Description zhaozhanqi 2013-10-08 07:11:23 UTC
Description of problem:
Given one scalable exist and enable HA, scale-up this app and make sure there are 2 HA gears, stop one of HA gear's node. Run 'oo-admin-repair --removed-nodes' will show error "Unable to analyze application with id: 5253a0a58942e1c5ba0000b7, error: Server identity: ip-10-144-71-216 not in unresponsive servers but 'removed' is set for Gear: 5253a0a58942e1c5ba0000b7"
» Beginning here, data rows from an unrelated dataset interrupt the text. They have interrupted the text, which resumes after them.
-- ==== Sys2Proof/Machine/Events.lean ====
section
/-! DEFINITION. The transitions that are not host commands (60_exceptions.md): events and the steps of the FSC. -/

namespace Sys2Proof.Machine

/-- The events of the video timing source (R190, R192, R193). -/
def videoEvent (e : VideoEvent) (s : State) : State :=
  match e with
  | .vblank => { s with status := writeFlag s.status vblankBit true, pend := s.pend || s.nmiOpen }
  | .spr0 b => { s with status := writeFlag s.status spr0Bit b }
  | .ovf b => { s with status := writeFlag s.status ovfBit b }

/-- The events of the supervisor (R194, R221). -/
def supervisorEvent (e : SupervisorEvent) (s : State) : State :=
  match e with
  | .shutdown => { s with shutReq := true }
  | .reset => s.resetBlock

/-- A step of the FSC, which exists only where it is enabled (R195, R196; log entry 3). -/
def runFsc (k : FscStep) (s : State) : Host.Outcome State Fault Refusal :=
  match k with
  | .tickStart => if s.tickStartEnabled then .next s.enterTick else .refused (.stepNotEnabled .tickStart)
  | .stop => if s.stopEnabled then .next s.stop else .refused (.stepNotEnabled .stop)

/-- Why the block waits when no input is left and no step of the FSC is enabled (R207). -/
def waitReason : Fsc → Fault
  | .waitingForSync => .waitingForVblank
  | .runningTick => .callbackNotReturned
  | .stopped => .loopStopped

/-- No input is left: the FSC takes the step that is enabled (at most one is, R199; fairness, R241), else the state is
quiescent (R207; log entry 4). -/
def idle (s : State) : Host.Outcome State Fault Refusal :=
  if s.tickStartEnabled then .next s.enterTick else if s.stopEnabled then .next s.stop else .fault (waitReason s.fsc)

end Sys2Proof.Machine
end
Version-Release number of selected component (if applicable):
devenv_stage_488

How reproducible:
sometimes

Steps to Reproduce:
1. create one scale app and enable HA
2. scale-up this app and make it have 2 HA gears at least
3. stop one of HA gear(d847925e2fdf11e3ad6a22000a9047d8) 's  node 
   /etc/init.d/ruby193-mcollective stop
4. Run oo-admin-repair --removed-nodes

Actual results:
after step 2:

rhc app show zqpy26s -g
ID                               State   Cartridges             Size  SSH URL
-------------------------------- ------- ---------------------- ----- -------------------------------------------------------------------------------------
5253a0a58942e1c5ba0000b7         started python-2.6 haproxy-1.4 small 5253a0a58942e1c5ba0000b7.rhcloud.com
800989830652802600271872         started python-2.6 haproxy-1.4 small 800989830652802600271872.rhcloud.com
d84152e02fdf11e3ad6a22000a9047d8 started python-2.6 haproxy-1.4 small d84152e02fdf11e3ad6a22000a9047d8.rhcloud.com
d847925e2fdf11e3ad6a22000a9047d8 started python-2.6 haproxy-1.4 small d847925e2fdf11e3ad6a22000a9047d8.rhcloud.com
843156847076750150074368         started python-2.6 haproxy-1.4 small 843156847076750150074368.rhcloud.com
[zqzhao@dhcp-13-222 non_scalable]$ rhc ssh zqpy26s --gear ls
=== 800989830652802600271872 python-2.6+haproxy-1.4
app-root
git
python
=== 5253a0a58942e1c5ba0000b7 python-2.6+haproxy-1.4
app-root
git
haproxy
python
=== d847925e2fdf11e3ad6a22000a9047d8 python-2.6+haproxy-1.4
app-root
git
haproxy
python
=== d84152e02fdf11e3ad6a22000a9047d8 python-2.6+haproxy-1.4
app-root
git
python
=== 843156847076750150074368 python-2.6+haproxy-1.4
app-root
git
python

--->

step 4:
[root@ip-10-144-71-216 ~]# oo-admin-repair --removed-nodes
Started at: 2013-10-08 02:41:54 -0400
Time to fetch mongo data: 0.022s
Total gears found in mongo: 9
Servers that are unresponsive:
	Server: ip-10-195-198-222 (district: dist1), Confirm [yes/no]: 
yes
Check failed.
Some servers are unresponsive: ip-10-195-198-222


Do you want to delete unresponsive servers from their respective districts [yes/no]: no
Unable to analyze application with id: 5253a0a58942e1c5ba0000b7, error: Server identity: ip-10-144-71-216 not in unresponsive servers but 'removed' is set for Gear: 5253a0a58942e1c5ba0000b7


Total time: 51.954s
Finished at: 2013-10-08 02:42:46 -0400




Expected results:
no this error and can delete gear d847925e2fdf11e3ad6a22000a9047d8

Additional info:

Comment 1 Ravi Sankar 2013-10-08 21:20:59 UTC
Unable to reproduce the issue.
My hunch is that you might have reused the gear for multiple test cases. Please try this on a fresh environment.

Comment 2 zhaozhanqi 2013-10-09 10:57:39 UTC
I also can not reproduce this bug, May be it is caused by oo-admin-move. Anyway, I will pay attention on it.close this bug temporary.